In 2008, we welcomed our very first African American President for the United States. On January 20, 2009, President Obama took oath of running the office for the next four years. Barack Obama’s inauguration set a record attendance for any events that has taken place in Washington, DC because people were witnessing history in the making. Attending the inauguration to watch the first African American President has never been done before and this is something for those who have attended could share for years to come.

There was a time when people couldn’t even imagine of such an event taking place in the US. 1619 marked the first year for Africans arriving to Virginia as slaves. Slavery would then last for the next 244 years until former President Abraham Lincoln signed the Emancipation Proclamation to end it. Since then, discrimination has been a part of our lives. Black and whites weren’t allowed to sit together, walk together, date one another or even work together. Throughout these events, there were a few strong leaders to help end discrimination and build the African American Civil Rights Movement. (Brunner, African-American History Timeline, 2012)

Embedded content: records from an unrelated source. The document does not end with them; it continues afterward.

-- ==== Sys2Proof/WellFormed.lean ====
section
/-! DEFINITION. Well-formedness: an operation whose fields are all in their legal range for the
configuration (rule R100's "legal"; rules R94 to R97). Every operation has an encoding; a word whose
fields are out of range decodes and is illegal. -/

namespace Sys2Proof

open Machine in
/-- Every field is in its legal range for `c` (rules R93 to R97, R99). OFF and B have no illegal
value as encodings (rules R93, R96). -/
def Instr.wellFormed (c : Cfg) : Instr → Bool
  | .nop => true
  | .rdreg _ => true
  | .wrreg _ => true
  | .cfg r => ringLegal c r
  | .start => true
  | .arm => true
  | .stop => true
  | .srst => true
  | .movi r => captureLegal r
  | .movo r => playbackLegal c r
  | .rld r => ringLegal c r
  | .enter => true
  | .probe r => ringLegal c r
  | .ldw k => wordIndexLegal c k
  | .stw _ ch m => channelLegal c ch && blockFrameLegal c m
  | .leave => true
  | .expand _ => true
  | .deint k => frameWordLegal c k
  | .asm k => frameLegal c k
  | .hsh ch => channelLegal c ch
  | .hpu ch m => channelLegal c ch && blockFrameLegal c m
  | .clr _ => true
  | .mac _ ch m j => channelLegal c ch && blockFrameLegal c m && tapLegal c j
  | .sat _ => true
  | .shl _ => true

end Sys2Proof
end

Harriet Tubman (1849), Abraham Lincoln (1863), W.E.B. Dubois (1905), Jackie Robinson (1947), Rosa Parks (1955) and Dr. Martin Luther King (1963) are just some of the political leaders to start the Civil Right Movement. They were the ones who fought for what was right, they were the ones who put their lives on the line for justice and they’re the ones who till this day, are respected. African Americans were treated like trash! The black women would be forced to have sex with the white man and if she was pregnant with his child then she would have to abort it. The black children were not allowed to go to school because he/she had to work on the field. The men were whipped for absolutely no reason; it was just a way for the Caucasians to show whose boss.